测试Numpy数组是否包含给定的行 [英] testing whether a Numpy array contains a given row

查看:70
本文介绍了测试Numpy数组是否包含给定的行的处理方法,对大家解决问题具有一定的参考价值,需要的朋友们下面随着小编来一起学习吧!

问题描述

是否存在一种Pythonic高效的方法来检查Numpy数组是否包含给定行的至少一个实例? 有效"是指它在找到第一个匹配行时终止,而不是遍历整个数组,即使已经找到结果也是如此.

Is there a Pythonic and efficient way to check whether a Numpy array contains at least one instance of a given row? By "efficient" I mean it terminates upon finding the first matching row rather than iterating over the entire array even if a result has already been found.

使用Python数组,可以使用if row in array:非常干净地完成此操作,但这不符合我对Numpy数组的预期,如下所示.

With Python arrays this can be accomplished very cleanly with if row in array:, but this does not work as I would expect for Numpy arrays, as illustrated below.

使用Python数组:

With Python arrays:

>>> a = [[1,2],[10,20],[100,200]]
>>> [1,2] in a
True
>>> [1,20] in a
False

但是Numpy数组会给出不同且看起来很奇怪的结果. (ndarray__contains__方法似乎没有记录.)

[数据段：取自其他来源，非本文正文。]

-- ==== Sys2Proof/Laws/Exec.lean ====
section
/-! SUPPORT. Dispatch one instruction at a time: what `exec` calls for each constructor. -/
namespace Sys2Proof.Laws
open Sys2Proof.Machine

but Numpy arrays give different and rather odd-looking results. (The __contains__ method of ndarray seems to be undocumented.)

>>> a = np.array([[1,2],[10,20],[100,200]])
>>> np.array([1,2]) in a
True
>>> np.array([1,20]) in a
True
>>> np.array([1,42]) in a
True
>>> np.array([42,1]) in a
False

推荐答案

Numpys __contains__

Numpys __contains__ is, at the time of writing this, (a == b).any() which is arguably only correct if b is a scalar (it is a bit hairy, but I believe – works like this only in 1.7. or later – this would be the right general method (a == b).all(np.arange(a.ndim - b.ndim, a.ndim)).any(), which makes sense for all combinations of a and b dimensionality)...

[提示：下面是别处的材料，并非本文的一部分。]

-- ==== Sys2Proof/Tests/Slice0.lean ====
section
/-! SUPPORT. Tests of one step each on small states, with expected results taken from the spec's words or worked out by hand from them,
refused ill-formed terms, and for every statement states that meet its hypotheses. -/
set_option Elab.async false
namespace Sys2Proof.Tests
open Sys2Proof Sys2Proof.Machine Sys2Proof.Claims

section Helpers
/-- The state that an outcome answers. -/
def after (o : Host.Outcome State Fault Refusal) : State :=
  match o with
  | .next t => t
  | .fault _ => {}
  | .refused _ => {}
/-- A group in M mode on tile 0, slot 0, of partition 15. -/
def grp : Hart := { run := .ready, pc := 0x1000 }
/-- A tasklet at its home on tile 0. -/
def tsk : Hart := { tasklet := true, run := .ready, pc := 0x1000, priv := .u, place := .slot 0 0, lkey := 1 }
/-- A running package with one agent, whose chunk 0 of main memory is open. -/
def one (h : Hart) : State :=
  { harts := [(0, h)], clk := 5000, mem := { open_ := [(0, true)] }, hub := { powered := true, ready := true, stage := 4 } }
/-- The agent and a second group in slot 1. -/
def two (h k : Hart) : State := { one h with harts := [(0, h), (1, k)] }
def withMem (s : State) (f : Mem → Mem) : State := { s with mem := f s.mem }
def x (s : State) (r : Reg) : DWord := (curHart s).getX r
/-- Bytes of main memory. -/
def bytes (s : State) (a n : Nat) : Nat := homeValue s (.mem a) n
/-- A group with x10 = 0x2000, x11 = 5, x12 = −3 and x1 = 2^63. -/
def g1 : Hart := { grp with x := [(1, 0x8000000000000000), (10, 0x2000), (11, 5), (12, 0xFFFFFFFFFFFFFFFD)] }
def s1 : State := one g1
/-- The same with the word 0x80FF at 0x2000. -/
def s2 : State := withMem s1 (fun m => { m with bytes := [(0x2000, 0xFF#8), (0x2001, 0x80#8)] })
end Helpers

section Means
/-- Forms in which premises can be evaluated: each says the same as the premise. -/
def okAt {ε α : Type} [DecidableEq α] (r : Except ε α) (a : α) : Bool :=
  match r with
  | .ok b => decide (b = a)
  | .error _ => false
theorem ok_iff {ε α : Type} [DecidableEq α] {r : Except ε α} {a : α} : r = .ok a ↔ okAt r a = true := by
  cases r <;> simp [okAt]
def openAt (s : State) (l : Loc) (n : Nat) : Bool :=
  match l with
  | .mem a => !gesso s.mem a && !poisoned s l n
  | _ => true
theorem writable_iff {s : State} {k : Nat} {l : Loc} {n : Nat} : Writable s k l n ↔ heldWrite s k l n = false ∧ openAt s l n = true := by
  unfold Writable openAt; cases l <;> simp
def reachB (s : State) (c : Ctx) (k : Nat) (acc : Acc) (cls : Cls) (va : DWord) (n : Nat) (l : Located) : Bool :=
  okAt (locate s c k (curHart s).tasklet acc cls va n) l && (awayHome (curHart s) l.loc).isNone &&
    (curHart s).loads.all (fun p => !overlaps p.loc p.size (wordSpan l.loc n).1 (wordSpan l.loc n).2)
theorem reaches_iff {s : State} {c : Ctx} {k n : Nat} {acc : Acc} {cls : Cls} {va : DWord} {l : Located} :
    ReachesIn s c k acc cls va n l ↔ reachB s c k acc cls va n l = true := by
  unfold ReachesIn reachB; rw [ok_iff]; simp [and_assoc]
theorem nearNone_iff {s : State} {l : Loc} {n : Nat} : NoNearWrite s l n ↔ s.mem.net.all (fun r =>
    if r.agent = s.cur then !overlaps r.loc r.size (wordSpan l n).1 (wordSpan l n).2
    else !(r.covers.contains s.cur && overlaps r.loc r.size l n)) = true := by
  rw [List.all_eq_true]
  refine ⟨fun h r hr => ?_, fun h => ⟨fun r hr e => ?_, fun r hr e c => ?_⟩⟩
  · split
    · simpa using h.1 r hr ‹_›
    · have := h.2 r hr ‹_›; simp; exact Decidable.not_or_of_imp this
  · have := h r hr; rw [if_pos e] at this; simpa using this
  · have := h r hr; rw [if_neg e] at this; simp at this; exact this.resolve_left (not_not_intro c)
def synchronises (l : Loc) : Bool :=
  match l with
  | .win _ => true
  | .mbox _ => true
  | _ => false
theorem synchronises_iff {l : Loc} : ((∃ o, l = .win o) ∨ ∃ b, l = .mbox b) ↔ synchronises l = true := by
  cases l <;> simp [synchronises]
def bytesAt (l : Loc) : Bool :=
  match l with
  | .mem _ => true
  | .win _ => true
  | .mbox _ => true
  | .host _ => true
  | _ => false
theorem holdsBytes_iff {l : Loc} : HoldsBytes l ↔ bytesAt l = true := by cases l <;> simp [HoldsBytes, bytesAt]
def ownsNone (w : WaitOn) : Bool :=
  match w with
  | .copyOwn _ => false
  | _ => true
theorem ownsNone_iff {w : WaitOn} : (∀ c, w ≠ .copyOwn c) ↔ ownsNone w = true := by cases w <;> simp [ownsNone]
end Means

需要明确的是,当涉及广播时,这不一定是预期的结果.也可能有人认为它应该像np.in1d一样单独处理a中的项目.我不确定是否应该有一种明确的方法.

Just to be clear, this is not necessarily the expected result when broadcasting is involved. Also someone might argue that it should handle the items in a separately as np.in1d does. I am not sure there is one clear way it should work.

现在,您希望numpy在找到第一个匹配项时停止.该AFAIK目前不存在.这很困难,因为numpy主要基于ufunc,它们在整个数组上执行相同的操作. Numpy确实优化了这类减少,但是只有在要减少的数组已经是布尔型数组(即np.ones(10, dtype=bool).any())时有效,Numpy才有效.

Now you want numpy to stop when it finds the first occurrence. This AFAIK does not exist at this time. It is difficult because numpy is based mostly on ufuncs, which do the same thing over the whole array. Numpy does optimize these kind of reductions, but effectively that only works when the array being reduced is already a boolean array (i.e. np.ones(10, dtype=bool).any()).

否则,它将需要不存在的__contains__特殊功能.这似乎很奇怪,但是您必须记住numpy支持许多数据类型,并且具有更大的机制来选择正确的数据类型并选择正确的函数来对其进行处理.因此,换句话说,ufunc机制无法做到这一点,并且由于数据类型的原因,实现__contains__或类似的实现实际上并不是那么简单.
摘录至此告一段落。